NUEVA YORK, 2 mayo 2001 (ZENIT.org).- Los ejecutivos estadounidenses han descubierto en las máximas del jesuita español Baltasar Gracián (1601-1658) la sabiduría que armoniza desarrollo personal, virtudes morales y éxito profesional.

La capital de las altas finanzas, de los altos ejecutivos y de la lucha por el triunfo hace tiempo que anda a la búsqueda de pensadores que puedan ayudarles a salir de la espiral absorbente en la que se ha convertido el trabajo y el dinero a toda costa.

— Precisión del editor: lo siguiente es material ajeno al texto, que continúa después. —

-- ==== Sys2Proof/Certificates/Slice0/Obligations.lean ====
section
/-! DEFINITION. The statements for the provers. `Sys2Proof.Claims` holds what they are made of: how a command
succeeds, how it fails, the checks of 40_sequencer.md R139 read as tables, and the spec's functions written as
relations, apart from the functions of the model. -/

namespace Sys2Proof.Claims

open Sys2Proof.Machine

/-! ### Bytes stored and bytes kept -/

/-- Address `x` lies in the region `(a, k)` (20_memory.md R64). -/
def Within (a k x : Nat) : Prop := a ≤ x ∧ x < a + k

/-- From memory `m` to memory `m'` the bytes `out` are stored from address `a` on, and every other byte reads as
before. -/
def Stored (m m' : Memory) (a : Nat) (out : List Byte) : Prop :=
  (∀ k, k < out.length → m'.byte (a + k) = out.getD k 0) ∧
    ∀ x, ¬Within a out.length x → m'.byte x = m.byte x

/-- The command completes without error having stored `out` from address `a` on, with RESULT0 the number of bytes
stored and RESULT1 `r1`; every other register and flag is kept (40_sequencer.md R133). -/
def Succeeds (i : Instr) (s : State) (a : Nat) (out : List Byte) (r1 : Word) : Prop :=
  ∃ m, exec i s =
      .next { s with
        cmdPtr := s.cmdPtr + 32, cmdCount := s.cmdCount + 1
        result0 := BitVec.ofNat 32 out.length, result1 := r1, mem := m } ∧
    Stored s.mem m a out

/-- The command completes without error and without a store, with RESULT0 = 0 and RESULT1 = `r1`. -/
def SucceedsQuietly (i : Instr) (s : State) (r1 : Word) : Prop :=
  exec i s =
    .next { s with
      cmdPtr := s.cmdPtr + 32, cmdCount := s.cmdCount + 1, result0 := 0, result1 := r1 }

/-- The destination region `(d.DST_ADDR, d.DST_CAP)` of a command as its descriptor names it; a command without a
destination has the region of length 0 (30_encoding.md R93, R98). -/
def dstAddr (i : Instr) : Nat := (encodeDesc i).dstAddr.toNat

/-- The capacity of `dstAddr`. -/
def dstCap (i : Instr) : Nat := (encodeDesc i).dstCap.toNat

/-- The command fails with the error `code` by the trap path (40_sequencer.md R134): registers as R134 writes them,
every other register kept, and every byte outside the destination region kept (20_memory.md R69). -/
def Fails (i : Instr) (s : State) (code : Byte) : Prop :=
  ∃ m k, exec i s =
      .next { s with
        busy := false, err := true, errCode := code, errOp := (encodeDesc i).opcode
        errAddr := s.cmdPtr, mem := m, draws := k } ∧
    ∀ x, ¬Within (dstAddr i) (dstCap i) x → m.byte x = s.mem.byte x
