-- ==== Sys2Proof/Laws/Step.lean ====
section
/-! SUPPORT. Everything a step can do, said once: whose turn it is, what the engine's turn does, and what each action of
the host does. -/

namespace Sys2Proof.Machine

/-- When a fetch succeeds (40_sequencer.md R132). -/
theorem fetchable_iff (s : State) :
    s.fetchable = true ↔ s.cmdPtr.toNat % 4 = 0 ∧ s.cmdPtr.toNat + 32 ≤ s.bufSize.toNat := by
  unfold State.fetchable
  rw [Bool.and_eq_true, beq_iff_eq, decide_eq_true_eq]
  exact Iff.rfl

/-- A step that goes on takes the host's next action, or the engine's turn when the host has none. -/
theorem step_cases (s t : State) (h : step s = .next t) :
    (s.host = [] ∧ engineTurn s = .next t) ∨
      ∃ a rest, s.host = a :: rest ∧ hostTurn a { s with host := rest } = .next t := by
  unfold step turn at h
  split at h
  · next hh => exact .inl ⟨hh, h⟩
  · next a rest hh => exact .inr ⟨a, rest, hh, h⟩

/-- The engine's turn always goes on: nothing while idle, an unspecified cycle in an affected run, otherwise a fetch error,
an illegal descriptor, or the command at the pc. -/
theorem engineTurn_cases (s t : State) (h : engineTurn s = .next t) :
    (s.busy = false ∧ t = s) ∨
    (s.busy = true ∧ s.affectedRun = true ∧ t = s.openCycle) ∨
    (s.busy = true ∧ s.affectedRun = false ∧
      ((s.fetchable = false ∧ t = s.fail .addressError fetchErrOp) ∨
        (s.fetchable = true ∧ ∃ e, decodeDesc s.fetchDesc = .error e ∧
          t = s.latch.fail .illegalCommand s.fetchDesc.opcode) ∨
        (s.fetchable = true ∧ ∃ i, decodeDesc s.fetchDesc = .ok i ∧
          exec i (s.noteRun i).latch = .next t))) := by
  unfold engineTurn at h
  cases hb : s.busy
  · have ha : s.affectedRun = false := by simp [State.affectedRun, hb]
    simp only [ha, hb, Bool.false_eq_true, if_false, Host.Outcome.next.injEq] at h
    exact .inl ⟨rfl, h.symm⟩
  cases ha : s.affectedRun
  · simp only [ha, hb, Bool.false_eq_true, if_false, if_true, cycle] at h
    refine .inr (.inr ⟨rfl, rfl, ?_⟩)
    cases hf : s.fetchable
    · simp only [hf, Bool.false_eq_true, if_false, Host.Outcome.next.injEq] at h
      exact .inl ⟨rfl, h.symm⟩
    · simp only [hf, if_true] at h
      have hd : s.latch.d = s.fetchDesc := rfl
      rw [hd] at h
      cases hi : decodeDesc s.fetchDesc with
      | ok i =>
        simp only [hi] at h
        exact .inr (.inr ⟨rfl, i, rfl, h⟩)
      | error e =>
        simp only [hi, Host.Outcome.next.injEq] at h
        exact .inr (.inl ⟨rfl, e, rfl, h.symm⟩)
  · simp only [ha, if_true, Host.Outcome.next.injEq] at h
    exact .inr (.inl ⟨rfl, rfl, h.symm⟩)

/-- What each action of the host does when the machine goes on. -/
theorem hostTurn_cases (a : HostAction) (s t : State) (h : hostTurn a s = .next t) :
    (a = .engineTurn ∧ engineTurn s = .next t) ∨
    (∃ o v, a = .writeReg o 4 v ∧ o < 256 ∧ o % 4 = 0 ∧ t = s.writeReg o v) ∨
    (∃ o, a = .readReg o 4 ∧ o < 256 ∧ o % 4 = 0 ∧
      t = { s with hostData := s.readReg o, synced := s.observe o }) ∨
    (∃ x bs, a = .writeBuf x bs ∧ x + bs.length ≤ s.size ∧
      ((s.busy = true ∧ (s.writeDuringRun x bs).affectedRun = false ∧ t = s.writeDuringRun x bs) ∨
        (s.busy = true ∧ (s.writeDuringRun x bs).affectedRun = true ∧ t = (s.writeDuringRun x bs).openResults) ∨
        (s.busy = false ∧ t = { s with mem := s.mem.write x bs }))) ∨
    (∃ x, a = .readBuf x ∧ x < s.size ∧
      ((s.unsettled x = true ∧
          t = { s with hostData := (Config.freeByte s.draws).setWidth 32, draws := s.draws + 1 }) ∨
        (s.unsettled x = false ∧ t = { s with hostData := (s.mem.byte x).setWidth 32 }))) ∨
    (a = .sampleIrq ∧
      t = { s with hostData := (BitVec.ofBool s.irq).setWidth 32, synced := s.synced || s.irq }) ∨
    (a = .hardReset ∧ t = s.hardReset) := by
  have hacc : ∀ o w, accessRefusal o w = none → o < 256 ∧ w = 4 ∧ o % 4 = 0 := by
    intro o w ho
    unfold accessRefusal at ho
    split at ho
    · simp at ho
    · split at ho
      · simp at ho
      · omega
  cases a with
  | engineTurn => exact .inl ⟨rfl, h⟩
  | writeReg o w v =>
    simp only [hostTurn, hostWriteReg] at h
    split at h
    · simp at h
    · next ha =>
      obtain ⟨h1, rfl, h2⟩ := hacc o w ha
      exact .inr (.inl ⟨o, v, rfl, h1, h2, by simpa using h.symm⟩)
  | readReg o w =>
    simp only [hostTurn, hostReadReg] at h
    split at h
    · simp at h
    · next ha =>
      obtain ⟨h1, rfl, h2⟩ := hacc o w ha
      exact .inr (.inr (.inl ⟨o, rfl, h1, h2, by simpa using h.symm⟩))
  | writeBuf x bs =>
    simp only [hostTurn, hostWriteBuf] at h
    refine .inr (.inr (.inr (.inl ⟨x, bs, rfl, ?_⟩)))
    split at h
    · simp at h
    · next hs =>
      refine ⟨by omega, ?_⟩
      split at h
      · next hb =>
        cases ha : (s.writeDuringRun x bs).affectedRun
        · exact .inl ⟨hb, rfl, by simpa [ha] using h.symm⟩
        · exact .inr (.inl ⟨hb, rfl, by simpa [ha] using h.symm⟩)
      · next hb => exact .inr (.inr ⟨by simpa using hb, by simpa using h.symm⟩)
  | readBuf x =>
    simp only [hostTurn, hostReadBuf] at h
    refine .inr (.inr (.inr (.inr (.inl ⟨x, rfl, ?_⟩))))
    split at h
    · simp at h
    · next hs =>
      refine ⟨by omega, ?_⟩
      split at h
      · next hu => exact .inl ⟨hu, by simpa using h.symm⟩
      · next hu => exact .inr ⟨by simpa using hu, by simpa using h.symm⟩
  | sampleIrq =>
    exact .inr (.inr (.inr (.inr (.inr (.inl ⟨rfl, by simpa [hostTurn, hostSampleIrq] using h.symm⟩)))))
  | hardReset =>
    exact .inr (.inr (.inr (.inr (.inr (.inr ⟨rfl, by simpa [hostTurn, hostReset] using h.symm⟩)))))

end Sys2Proof.Machine
end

Primero recurrieron a la moda oriental, luego llegó el descubrimiento de que tenemos emociones y que son tan humanas como las ideas y las decisiones crueles, y ahora ha sido el triunfo del padre Gracián.

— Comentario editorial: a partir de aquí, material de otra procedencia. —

/-- Settles O40: each update keeps a cell between 31 and 4065. -/
theorem probabilityStaysInRange : Obligations.ProbabilityStaysInRange :=
  ⟨updateProb_eq, fun bits => foldl_updated_bounds bits (by decide)⟩

end Sys2Proof.Proofs
end

section
/-! SUPPORT. What RC_ENC and RC_DEC do with a token stream and a payload (45_entropy.md R246 to R251): the decoder on a
payload that is cut, goes on too long or holds a token it refuses; and the statements about the two commands. -/

namespace Sys2Proof.Machine

open Sys2Proof.Claims

/-! ### Token streams with a malformed end -/

theorem parseTokens_malformed (e : Err) {bad : List Byte} (h : Malformed bad) : parseTokens e bad = .error e := by
  rcases h with ⟨r, rfl, hr⟩ | ⟨r, rfl⟩
  · exact parseTokens_short e r hr
  · rw [parseTokens_run, if_pos (by decide)]

theorem parseTokens_tokenBytes_malformed (e : Err) {ts : List Token} {bad : List Byte} (hts : TokensOk ts)
    (hbad : Malformed bad) : parseTokens e (tokenBytes ts ++ bad) = .error e := by
  rw [tokensOk_iff] at hts
  induction ts with
  | nil => exact parseTokens_malformed e hbad
  | cons t ts ih =>
    obtain ⟨ht, hts⟩ := List.forall_mem_cons.mp hts
    rw [tokenBytes, List.append_assoc, parseTokens_cons e t ht, ih hts]

/-! ### The result of RC_ENC -/

section
variable {src dst : Span} {s : State} (hpass : firstError (.rcEnc src dst) s = none)
include hpass

theorem rcEncResult_of_checks :
    rcEncResult src dst s = do
      let toks ← parseTokens .invalidInput (s.source src)
      let r ← rcEncode s.maxBlock (some dst.len.toNat) toks
      return ⟨r.1, BitVec.ofNat 32 r.2⟩ := by
  have hchecks : rcEncChecks src dst s = .ok () := (checksOf_ok_iff (.rcEnc src dst) s).mpr hpass
  rw [rcEncResult, hchecks]
  rfl

theorem rcEncResult_of_tokens {ts : List Token} (hts : TokensOk ts) (hsrc : s.source src = tokenBytes ts) :
    rcEncResult src dst s = do
      let r ← rcEncode s.maxBlock (some dst.len.toNat) ts
      return ⟨r.1, BitVec.ofNat 32 r.2⟩ := by
  rw [rcEncResult_of_checks hpass, hsrc, parseTokens_tokenBytes _ _ ((tokensOk_iff ts).mp hts), ok_bind]

end

end Sys2Proof.Machine

namespace Sys2Proof.Claims

open Sys2Proof.Machine

/-! ### A decoder with more bytes to read -/

/-- The decoder with the bytes `r` after those it has not read. -/
def Decoder.extended (x : Decoder) (r : List Byte) : Decoder := { x with rest := x.rest ++ r }

theorem Refills.extended {x y : Decoder} (h : Refills x y) (r : List Byte) :
    Refills (x.extended r) (y.extended r) := by
  induction h with
  | done x hrange => exact .done _ hrange
  | byte x y b rest hlt hrest _ ih =>
    exact .byte _ _ b (rest ++ r) hlt (by rw [Decoder.extended, hrest, List.cons_append]) ih

theorem Answers.extended {x y : Decoder} {ds : List (Ctx × Bool)} (h : Answers x ds y) (r : List Byte) :
    Answers (x.extended r) ds (y.extended r) := by
  induction h with
  | none x => exact .none _
  | bit x y z c b ds hbit hrefills _ ih => exact .bit _ _ _ _ _ _ hbit (hrefills.extended r) ih

theorem Starts.extended {p : List Byte} {x : Decoder} (h : Starts p x) (r : List Byte) :
    Starts (p ++ r) (x.extended r) := by
  obtain ⟨b, c, d, e, rest, rfl, rfl, hlt⟩ := h
  exact ⟨b, c, d, e, rest ++ r, rfl, rfl, hlt⟩

theorem ReadsTokens.extended {p : List Byte} {ts : List Token} {rest : List Byte} (h : ReadsTokens p ts rest)
    (r : List Byte) : ReadsTokens (p ++ r) ts (rest ++ r) := by
  obtain ⟨x, y, hstart, hanswers, rfl⟩ := h
  exact ⟨_, _, hstart.extended r, hanswers.extended r, rfl⟩

theorem HasDecoded.extended {p : List Byte} {m : Nat} {ts : List Token} (h : HasDecoded p m ts) (r : List Byte) :
    HasDecoded (p ++ r) m ts := by
  obtain ⟨hts, hcount, rest, hreads⟩ := h
  exact ⟨hts, hcount, rest ++ r, hreads.extended r⟩

theorem Decodes.hasDecoded {p : List Byte} {m : Nat} {ts : List Token} (h : Decodes p m ts) : HasDecoded p m ts := by
  obtain ⟨hts, hcount, hreads⟩ := h
  exact ⟨hts, hcount.le, [], hreads⟩

end Sys2Proof.Claims

namespace Sys2Proof.Machine

open Sys2Proof.Claims

/-! ### What the decoder does with tokens and what follows them -/

/-- A payload on which the decoder does not start is refused (R246). -/
theorem rcDecode_of_not_starts {p : List Byte} (h : ∀ x, ¬Starts p x) (cap : Option Nat) (m : Nat) :
    rcDecode cap p m = .error .corruptStream := by
  rw [rcDecode]
  cases hx : Dec.init p with
  | error e => rw [init_error p e hx]
  | ok x => exact absurd (init_starts p x hx).1 (h x.view)

/-- After `m` ranks the payload ends, or it is refused for the bytes left over (R249). -/
theorem rcDecode_of_readsTokens (cap : Option Nat) {p : List Byte} {m : Nat} {ts : List Token} {rest : List Byte}
    (hts : TokensOk ts) (hcount : (expand ts).length = m) (h : ReadsTokens p ts rest) :
    rcDecode cap p m =
      emitAll cap [] (tokenBytes ts) >>= fun o => if rest = [] then .ok o else .error .corruptStream := by
  obtain ⟨X, Y, hstart, hanswers, rfl⟩ := h
  obtain ⟨x, hinit, rfl, hready⟩ := starts_init p X hstart
  rw [expand_length] at hcount
  obtain ⟨y, prev, fuel, -, hend, -, hgo⟩ := answers_tokensGo cap ts m m x false [] Y [] hready
    ((tokensOk_iff ts).mp hts) hcount.le le_rfl (by simpa using hanswers)
  cases hend
  have hstop : ∀ o, decodeTokensGo cap fuel y prev 0 o = .ok (o, y) := fun o => by
    cases fuel <;> simp [decodeTokensGo]
  rw [hcount, Nat.sub_self] at hgo
  simp only [rcDecode, hinit, hgo]
  cases emitAll cap [] (tokenBytes ts) with
  | error e => rfl
  | ok o => by_cases hrest : y.rest = [] <;> simp [hstop, Dec.view, hrest]

theorem count_pos_of_valid {t : Token} (h : t.Valid) : 1 ≤ t.count := by
  cases t with
  | lit r => exact le_rfl
  | run k => exact h.1

/-- A valid token that stands for ranks still to come is not refused. -/
theorem not_refused_of_valid {room : Nat} {t : Token} (h : t.Valid) (hroom : t.count ≤ room) : ¬Refused room t := by
  rintro (rfl | ⟨k, rfl, hk⟩)
  · exact h rfl
  · exact absurd hroom (Nat.not_le.mpr hk)

/-- Valid tokens are written before the decoder refuses the token that follows them (R249). -/
theorem tokensGo_refused (cap : Option Nat) {bad : Token} (hbad : bad.Codable) (hpos : 1 ≤ bad.count)
    {post : List Token} {Z : Decoder} {pre : List Token} {fuel room : Nat} {x : Dec} {prev : Bool} {out : List Byte}
    (hx : x.Ready) (hpre : ∀ t ∈ pre, t.Valid) (hcount : countAll pre < room) (hfuel : room ≤ fuel)
    (hrefused : Refused (room - countAll pre) bad)
    (h : Answers x.view (decisions prev (pre ++ bad :: post)) Z) :
    decodeTokensGo cap fuel x prev room out =
      emitAll cap out (tokenBytes pre) >>= fun _ => .error .corruptStream := by
  induction pre generalizing fuel room x prev out with
  | nil =>
    obtain ⟨fuel, rfl⟩ : ∃ f, fuel = f + 1 := ⟨fuel - 1, by omega⟩
    rw [List.nil_append, decisions_cons] at h
    obtain ⟨-, -, -, hraises, -⟩ := answers_decodeToken x Z hx prev room bad _ hbad hpos h
    have hroom : room ≠ 0 := by omega
    simp only [decodeTokensGo, hroom, if_false, hraises hrefused, tokenBytes, emitAll, ok_bind]
  | cons t pre ih =>
    obtain ⟨ht, hpre⟩ := List.forall_mem_cons.mp hpre
    simp only [countAll] at hcount hrefused
    obtain ⟨fuel, rfl⟩ : ∃ f, fuel = f + 1 := ⟨fuel - 1, by omega⟩
    have hpos' := count_pos_of_valid ht
    rw [List.cons_append, decisions_cons] at h
    obtain ⟨y, hy, hrest, -, hreturns⟩ := answers_decodeToken x Z hx prev room t _ (codable_of_valid ht) hpos' h
    have hroom : room ≠ 0 := by omega
    rw [Nat.sub_add_eq] at hrefused
    simp only [decodeTokensGo, hroom, if_false, hreturns (not_refused_of_valid ht (by omega)), tokenBytes,
      emitAll_append]
    cases emitAll cap out t.bytes with
    | error e => rfl
    | ok o => exact ih hy hpre (by omega) (by omega) hrefused hrest

theorem rcDecode_refused (cap : Option Nat) {p : List Byte} {m : Nat} {pre post : List Token} {bad : Token}
    (hbad : bad.Codable) (hpos : 1 ≤ bad.count) (hpre : TokensOk pre) (hcount : countAll pre < m)
    (hrefused : Refused (m - countAll pre) bad) (hp : IsPayload (pre ++ bad :: post) p) :
    rcDecode cap p m = emitAll cap [] (tokenBytes pre) >>= fun _ => .error .corruptStream := by
  obtain ⟨e, f, body, tail, hbody, htail, rfl⟩ := hp
  obtain ⟨-, X, Y, hstart, hanswers, -⟩ := payload_answers hbody htail
  obtain ⟨x, hinit, rfl, hready⟩ := starts_init _ X hstart
  simp only [rcDecode, hinit,
    tokensGo_refused cap hbad hpos hready ((tokensOk_iff pre).mp hpre) hcount le_rfl hrefused hanswers]
  cases emitAll cap [] (tokenBytes pre) <;> rfl

/-- The tokens decoded so far are a part of the stream the decoder returns. -/
theorem hasDecoded_length_le {p t : List Byte} {m : Nat} {ts : List Token} (h : HasDecoded p m ts)
    (hdecode : rcDecode none p m = .ok t) : (tokenBytes ts).length ≤ t.length := by
  by_contra hlt
  have hover := hasDecoded_overflow t.length p m ts h (not_le.mp hlt)
  rw [rcDecode_capped t.length m p t hdecode le_rfl] at hover
  cases hover

theorem decodes_of_rcDecode {p t : List Byte} {m : Nat} (hm : m < 2 ^ 32) (h : rcDecode none p m = .ok t) :
    ∃ ts, Decodes p m ts ∧ t = tokenBytes ts := by
  obtain ⟨ts, hts, hout⟩ := rcDecode_decodes none p m hm t h
  rw [emitAll_scratch, List.nil_append, Except.ok.injEq] at hout
  exact ⟨ts, hts, hout.symm⟩

theorem rcDecode_of_decodes {p : List Byte} {m : Nat} {ts : List Token} (h : Decodes p m ts) :
    rcDecode none p m = .ok (tokenBytes ts) := by
  rw [decodes_rcDecode none p m ts h, emitAll_scratch, List.nil_append]

/-- A payload that decodes does not decode once it is cut short (R249, R251). -/
theorem not_decodes_take {p t : List Byte} {m k : Nat} (h : rcDecode none p m = .ok t) (hk : k < p.length)
    (ts : List Token) : ¬Decodes (p.take k) m ts := by
  rintro ⟨hts, hcount, hreads⟩
  have hrest : p.drop k ≠ [] := by simp [hk]
  have hwhole := hreads.extended (p.drop k)
  rw [List.take_append_drop, List.nil_append] at hwhole
  rw [rcDecode_of_readsTokens none hts hcount hwhole, emitAll_scratch, ok_bind, if_neg hrest] at h
  cases h

/-- No token takes more than five bytes for a rank (R110). -/
theorem tokenBytes_length_le {ts : List Token} (h : TokensOk ts) : (tokenBytes ts).length ≤ 5 * countAll ts := by
  rw [tokensOk_iff] at h
  induction ts with
  | nil => rfl
  | cons t ts ih =>
    obtain ⟨ht, hts⟩ := List.forall_mem_cons.mp h
    have hpos := count_pos_of_valid ht
    have htoken : t.bytes.length ≤ 5 := by cases t <;> simp [Token.bytes]
    have hrest := ih hts
    simp only [tokenBytes, countAll, List.length_append]
    omega

/-! ### Payloads that do not start -/

theorem not_starts_of_short {p : List Byte} (h : p.length < 5) (x : Decoder) : ¬Starts p x := by
  rintro ⟨b, c, d, e, rest, rfl, -⟩
  simp only [List.length_cons] at h
  omega

theorem not_starts_of_first {p : List Byte} (h : p.getD 0 0 ≠ 0) (x : Decoder) : ¬Starts p x := by
  rintro ⟨b, c, d, e, rest, rfl, -⟩
  exact h rfl

theorem not_starts_of_code {p : List Byte} (h : p.take 5 = [0x00, 0xFF, 0xFF, 0xFF, 0xFF]) (x : Decoder) :
    ¬Starts p x := by
  rintro ⟨b, c, d, e, rest, rfl, rfl, hlt⟩
  simp only [List.take_succ_cons, List.take_zero, List.cons.injEq, and_true, true_and] at h
  obtain ⟨rfl, rfl, rfl, rfl⟩ := h
  simp at hlt

/-! ### The result of RC_DEC -/

section
variable {src dst : Span} {m : Word} {s : State} (hpass : firstError (.rcDec src dst m) s = none)
include hpass

theorem rcDecResult_of_checks :
    rcDecResult src dst m s = do
      let out ← rcDecode (some dst.len.toNat) (s.source src) m.toNat
      return ⟨out, src.len⟩ := by
  have hchecks : rcDecChecks src dst m s = .ok () := (checksOf_ok_iff (.rcDec src dst m) s).mpr hpass
  rw [rcDecResult, hchecks]
  rfl

theorem rcDec_succeeds_of_rcDecode {out : List Byte}
    (h : rcDecode (some dst.len.toNat) (s.source src) m.toNat = .ok out) :
    Succeeds (.rcDec src dst m) s dst.addr.toNat out src.len := by
  have hresult : rcDecResult src dst m s = .ok ⟨out, src.len⟩ := by
    rw [rcDecResult_of_checks hpass, h]
    rfl
  exact succeeds_of_dataResult (i := .rcDec src dst m) (congrArg some hresult)

theorem rcDec_fails_of_rcDecode {e : Err} (h : rcDecode (some dst.len.toNat) (s.source src) m.toNat = .error e) :
    Fails (.rcDec src dst m) s e.code := by
  have hresult : rcDecResult src dst m s = .error e := by
    rw [rcDecResult_of_checks hpass, h]
    rfl
  exact fails_of_dataResult (i := .rcDec src dst m) (congrArg some hresult)

theorem rcDec_fails_of_not_starts (h : ∀ x, ¬Starts (s.source src) x) : Fails (.rcDec src dst m) s 0x03 :=
  rcDec_fails_of_rcDecode hpass (rcDecode_of_not_starts h _ _)

theorem rcDec_fails_of_overflow {ts : List Token} (h : HasDecoded (s.source src) m.toNat ts)
    (hover : dst.len.toNat < (tokenBytes ts).length) : Fails (.rcDec src dst m) s 0x04 :=
  rcDec_fails_of_rcDecode hpass (hasDecoded_overflow _ _ _ ts h hover)

/-- A source that does not decode fails with CorruptStream, but for tokens that overflow the destination first. -/
theorem rcDec_fails_cases (h : ∀ ts, ¬Decodes (s.source src) m.toNat ts) :
    Fails (.rcDec src dst m) s 0x03 ∨
      Fails (.rcDec src dst m) s 0x04 ∧
        ∃ ts, HasDecoded (s.source src) m.toNat ts ∧ dst.len.toNat < (tokenBytes ts).length := by
  cases hdecode : rcDecode (some dst.len.toNat) (s.source src) m.toNat with
  | ok out =>
    obtain ⟨ts, hts, -⟩ := rcDecode_decodes _ _ _ m.isLt out hdecode
    exact absurd hts (h ts)
  | error e =>
    obtain rfl | ⟨rfl, hover⟩ := rcDecode_error _ _ _ m.isLt e hdecode
    · exact .inl (rcDec_fails_of_rcDecode hpass hdecode)
    · exact .inr ⟨rcDec_fails_of_rcDecode hpass hdecode, hover⟩

theorem rcDec_corrupt_of_fits (h : ∀ ts, ¬Decodes (s.source src) m.toNat ts)
    (hfits : ∀ ts, HasDecoded (s.source src) m.toNat ts → (tokenBytes ts).length ≤ dst.len.toNat) :
    Fails (.rcDec src dst m) s 0x03 := by
  obtain hcorrupt | ⟨-, ts, hts, hover⟩ := rcDec_fails_cases hpass h
  · exact hcorrupt
  · exact absurd (hfits ts hts) hover.not_ge

theorem rcDec_of_decoded {t : List Byte} (h : rcDecode none (s.source src) m.toNat = .ok t) :
    (t.length ≤ dst.len.toNat → Succeeds (.rcDec src dst m) s dst.addr.toNat t src.len) ∧
      (dst.len.toNat < t.length → Fails (.rcDec src dst m) s 0x04) := by
  obtain ⟨ts, hts, rfl⟩ := decodes_of_rcDecode m.isLt h
  exact ⟨fun hfits => rcDec_succeeds_of_rcDecode hpass (rcDecode_capped _ _ _ _ h hfits),
    rcDec_fails_of_overflow hpass hts.hasDecoded⟩

/-- A source that is refused after some tokens. -/
theorem rcDec_of_refused {ts : List Token}
    (h : rcDecode (some dst.len.toNat) (s.source src) m.toNat =
      emitAll (some dst.len.toNat) [] (tokenBytes ts) >>= fun _ => .error .corruptStream) :
    ((tokenBytes ts).length ≤ dst.len.toNat → Fails (.rcDec src dst m) s 0x03) ∧
      (dst.len.toNat < (tokenBytes ts).length → Fails (.rcDec src dst m) s 0x04) := by
  refine ⟨fun hfits => ?_, fun hover => ?_⟩
  · rw [emitAll_nil_of_fits hfits, ok_bind] at h
    exact rcDec_fails_of_rcDecode hpass h
  · rw [emitAll_nil_of_overflows hover, error_bind] at h
    exact rcDec_fails_of_rcDecode hpass h

theorem rcDec_of_error {e : Err} (h : rcDecode none (s.source src) m.toNat = .error e) :
    (∀ ts, ¬Decodes (s.source src) m.toNat ts) ∧
      (Fails (.rcDec src dst m) s 0x03 ∨ Fails (.rcDec src dst m) s 0x04) ∧
      (5 * m.toNat ≤ dst.len.toNat → Fails (.rcDec src dst m) s 0x03) := by
  have hnone : ∀ ts, ¬Decodes (s.source src) m.toNat ts := fun ts hts => by
    rw [rcDecode_of_decodes hts] at h
    cases h
  refine ⟨hnone, (rcDec_fails_cases hpass hnone).imp_right And.left, fun hroom => ?_⟩
  refine rcDec_corrupt_of_fits hpass hnone fun ts ⟨hts, hcount, _⟩ => ?_
  have hbytes := tokenBytes_length_le hts
  rw [expand_length] at hcount
  omega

El éxito del jesuita español del que se recuerda en este año el cuarto centenario de su nacimiento, se debe, en buena parte, al hecho de que sus obras supieron enganchar ya en su época con el sentir y las necesidades de la Corte de Felipe IV y de la nobleza --fue preceptor del virrey de Aragón--, poco dada a filosofías, pero francamente necesitada de consejos claros y precisos.

Entre sus obras en este sentido destacan «El Héroe» (1637), «El Político» (1640), «Arte de Ingenio» (1642), «El Discreto» (1646), «Agudeza y arte de ingenio» (1648) y, en particulaqr, «Oráculo manual y Arte de prudencia» (1647).

Ese estilo aforístico, descubierto en nuestros días por los famosos libros de autoayuda y similares, permite a Gracián no dar la sensación de que se lo sabe todo y que se dispone a agotar el tema con su ensayo, sino de que tiene que comunicar algunas experiencias utilísimas como guías para el tortuoso camino de la vida, sobre todo de la vida del profesional que se mueve en la vida pública de los negocios y de la políticas, en las que tanto influyen las opiniones ajenas.

Gracián, heredero del Siglo de Oro español, y por lo tanto, de la espléndida síntesis alcanzada entonces entre sabiduría antigua y novedad cristiana, entre clásicos latinos y griegos y teología tomista, dirige sus consejos para la formación del hombre virtuoso.

El fin de todo hombre, según el jesuita, es la felicidad, que se consigue precisamente por medio de esa vida virtuosa, «cadena de todas las perfecciones, corazón de la felicidad».

«La virtud se basta a sí misma --dice en otro momento--, y hace al hombre digno de ser amado cuando está en vida, y memorable después de la muerte».

Ser bueno y virtuoso no significa ser un pánfilo. Lo dijo Cristo en el Evangelio («buenos como palomas y astutos como serpientes»), y lo recuerda bien Gracián: «muéstrese tan extremada la sagacidad para el celo como la astucia para el enredo, y no quiera uno ser tan hombre de bien que ocasione al otro el serlo de mal; sea uno mixto de paloma y serpiente; no monstruo, sino prodigio».